Problem description:
Exactly the lines below from the one with "The error a" up to and including the one with "rvalid : Bool" make up the answer, with nothing else added.

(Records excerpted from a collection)
-- ==== Sys2Proof/Machine/State.lean ====
section
/-! DEFINITION. The state of the block (spec R13 to R29): every register of the map of spec R16, the parameters it was
built with, and the two things the model adds to hold the host's side of the port: the accesses the host has issued and
the block has not yet taken, and the value the last host read returned. Plain data. -/

namespace Sys2Proof.Machine

/-- The error of the last command: STATUS.ERR (spec R19, R101). Codes 6 to 15 are never produced (log
entry 7). -/
inductive ErrCode where
  /-- Code 0: the command succeeded. -/
  | ok
  /-- Code 1: FLEN is not a multiple of 3. -/
  | frameLength
  /-- Code 2: a word of the field fails its checksum. -/
  | checksum
  /-- Code 3: an illegal opcode. -/
  | unknownOperation
  /-- Code 4: no such descriptor, a malformed descriptor, an overlap, or a coverage failure. -/
  | descriptor
  /-- Code 5: the field reaches past the frame. -/
  | fieldRange
  deriving DecidableEq, Repr

/-- The kind of a decoded scalar (spec R22): R_KIND and RD_KIND. Value 3 is never produced (log entry 7).
-/
inductive Kind where
  /-- 0: no scalar. -/
  | none
  /-- 1: binary32 bits. -/
  | float32
  /-- 2: an exact rational. -/
  | rational
  deriving DecidableEq, Repr

/-- The fields of STATUS that are stored (spec R19). The RVALID bit of STATUS mirrors the RVALID register, and the
reserved bits read 0: neither is stored (see `statusWord`; DEDUCED, log entry 14). -/
structure Status where
  /-- ERR, bits [3:0]. -/
  err : ErrCode
  /-- VALID, bit 4. -/
  valid : Bool
  /-- ERRK, bits [15:8]. -/
  errK : Byte
  /-- ERRTAG, bits [23:16]. -/
  errTag : Byte
  deriving DecidableEq, Repr

/-- A decoded scalar, the tuple (kind, bits, num, den, tag) of spec R79: the registers R_* (spec R22), and one element
of each of the five arrays RD_* (spec R27). -/
structure Scalar where
  /-- R_KIND, 2 bits in the register map. -/
  kind : Kind
  /-- R_BITS: a binary32 bit pattern. -/
  bits : BitVec 32
  /-- R_NUM, a 64-bit two's-complement integer. -/
  num : BitVec 64
  /-- R_DEN. -/
  den : BitVec 16
  /-- R_TAG. -/
  tag : Byte
  deriving DecidableEq, Repr

/-- No scalar: the cleared registers (0, 0, 0, 0, 0) (spec R22, R80). -/
def Scalar.empty : Scalar := ⟨.none, 0, 0, 0, 0⟩

/-- The frame buffer byte space (spec R30, R31): addresses 0 to `MAX_FRAME_BYTES - 1`. Held as the bytes that differ
from the reset byte, in rising order of address (`Memory.wf`, Ops.lean; log entry 6). -/
abbrev Memory := List Host.Cell

/-- One thing the host, or the block's environment, does to the block (spec R13, R40, R112). -/
inductive HostEvent where
  /-- A host read of a register index. -/
  | read (index : RegIndex)
  /-- A host write of a value to a register index. A write to CMD executes a command (spec R18). -/
  | write (index : RegIndex) (value : HostWord)
  /-- The reset input is asserted (spec R112). -/
  | reset
  deriving DecidableEq, Repr

/-- The error a command raises (spec R10): `E(k, tag)`. -/
structure Failure where
  err : ErrCode
  k : Byte
  tag : Byte
  deriving DecidableEq, Repr

/-- How the machine can stop. The spec gives the block no trap and no stop (R98, R100): a failing command records its
error and the block goes on. -/
inductive Fault where
  /-- A `MemRead` outside FB (spec R10: "It is defined only when `i + n <= MAX_FRAME_BYTES`"). Raised by EXTRACT and
  READING, only in a state where FLEN exceeds MAX_FRAME_BYTES, which no run reaches (spec R23, R77). Safe (DESIGN CHOICE,
  log entry 8). -/
  | frameAddress
  deriving DecidableEq, Repr

/-- Why an instruction has no meaning. No arm of the model refuses. -/
inductive Refusal where
  /-- The instruction has no meaning in the model yet. Raised by no arm. Safe. -/
  | notModelled (mnemonic : String)
  deriving DecidableEq, Repr

/-- The block and its host port. -/
structure State where
  /-- The implementation parameters (spec R7). No step changes them (log entry 5). -/
  params : Params
  /-- STATUS, index 0x001 (spec R19). -/
  status : Status
  /-- CRC_OUT, index 0x002 (spec R20). -/
  crcOut : Byte
  /-- ENC_OUT, index 0x003 (spec R21). -/
  encOut : BitVec 24
  /-- R_KIND, R_BITS, R_NUM, R_DEN and R_TAG, indices 0x004 to 0x008 (spec R22). -/
  single : Scalar
  /-- FLEN, index 0x009 (spec R23). -/
  flen : Byte
  /-- NW, index 0x00A (spec R24). -/
  nw : Byte
  /-- NF, index 0x00B (spec R25). -/
  nf : Byte
  /-- RVALID, index 0x00C (spec R27), and bit 5 of STATUS. -/
  rvalid : Bool
  /-- RNF, index 0x00D (spec R27). -/
  rnf : Byte
  /-- FB[i], index 0x100 + i (spec R26). -/
  fb : Memory
  /-- WVAL[j], index 0x200 + j, `MAX_WORDS` of them (spec R24). -/
  wval : List Word
  /-- WOK[j], index 0x280 + j, `MAX_WORDS` of them (spec R24). -/
  wok : List Bool
  /-- DESC[k], index 0x300 + k, `MAX_FIELDS` of them (spec R25). -/
  desc : List Desc
  /-- RD_KIND[k], RD_BITS[k], RD_NUM[k], RD_DEN[k] and RD_TAG[k], `MAX_FIELDS` of each (spec R27). -/
  rd : List Scalar
  /-- The host accesses issued and not yet taken, oldest first (spec R44). The model's own (DESIGN CHOICE,
  log entry 1). -/
  inbox : List HostEvent
  /-- The value the last host read returned (spec R15). The model's own (DESIGN CHOICE, log entry 2). -/
  readData : HostWord
  deriving DecidableEq, Repr

/-- A block with parameters `p` right after reset (spec R111): every register is 0. No host access is pending. -/
def State.resetWith (p : Params) : State where
  params := p
  status := ⟨.ok, false, 0, 0⟩
  crcOut := 0
  encOut := 0
  single := Scalar.empty
  flen := 0
  nw := 0
  nf := 0
  rvalid := false
  rnf := 0
  fb := []
  wval := List.replicate p.maxWords 0
  wok := List.replicate p.maxWords false
  desc := List.replicate p.maxFields 0
  rd := List.replicate p.maxFields Scalar.empty
  inbox := []
  readData := 0

/-- The machine right after reset, the parameters at their stated defaults (spec R7, R111). -/
def State.reset : State := State.resetWith Params.default

end Sys2Proof.Machine
end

Output:
/-- The error a command raises (spec R10): `E(k, tag)`. -/
structure Failure where
  err : ErrCode
  k : Byte
  tag : Byte
  deriving DecidableEq, Repr

/-- How the machine can stop. The spec gives the block no trap and no stop (R98, R100): a failing command records its
error and the block goes on. -/
inductive Fault where
  /-- A `MemRead` outside FB (spec R10: "It is defined only when `i + n <= MAX_FRAME_BYTES`"). Raised by EXTRACT and
  READING, only in a state where FLEN exceeds MAX_FRAME_BYTES, which no run reaches (spec R23, R77). Safe (DESIGN CHOICE,
  log entry 8). -/
  | frameAddress
  deriving DecidableEq, Repr

/-- Why an instruction has no meaning. No arm of the model refuses. -/
inductive Refusal where
  /-- The instruction has no meaning in the model yet. Raised by no arm. Safe. -/
  | notModelled (mnemonic : String)
  deriving DecidableEq, Repr

/-- The block and its host port. -/
structure State where
  /-- The implementation parameters (spec R7). No step changes them (log entry 5). -/
  params : Params
  /-- STATUS, index 0x001 (spec R19). -/
  status : Status
  /-- CRC_OUT, index 0x002 (spec R20). -/
  crcOut : Byte
  /-- ENC_OUT, index 0x003 (spec R21). -/
  encOut : BitVec 24
  /-- R_KIND, R_BITS, R_NUM, R_DEN and R_TAG, indices 0x004 to 0x008 (spec R22). -/
  single : Scalar
  /-- FLEN, index 0x009 (spec R23). -/
  flen : Byte
  /-- NW, index 0x00A (spec R24). -/
  nw : Byte
  /-- NF, index 0x00B (spec R25). -/
  nf : Byte
  /-- RVALID, index 0x00C (spec R27), and bit 5 of STATUS. -/
  rvalid : Bool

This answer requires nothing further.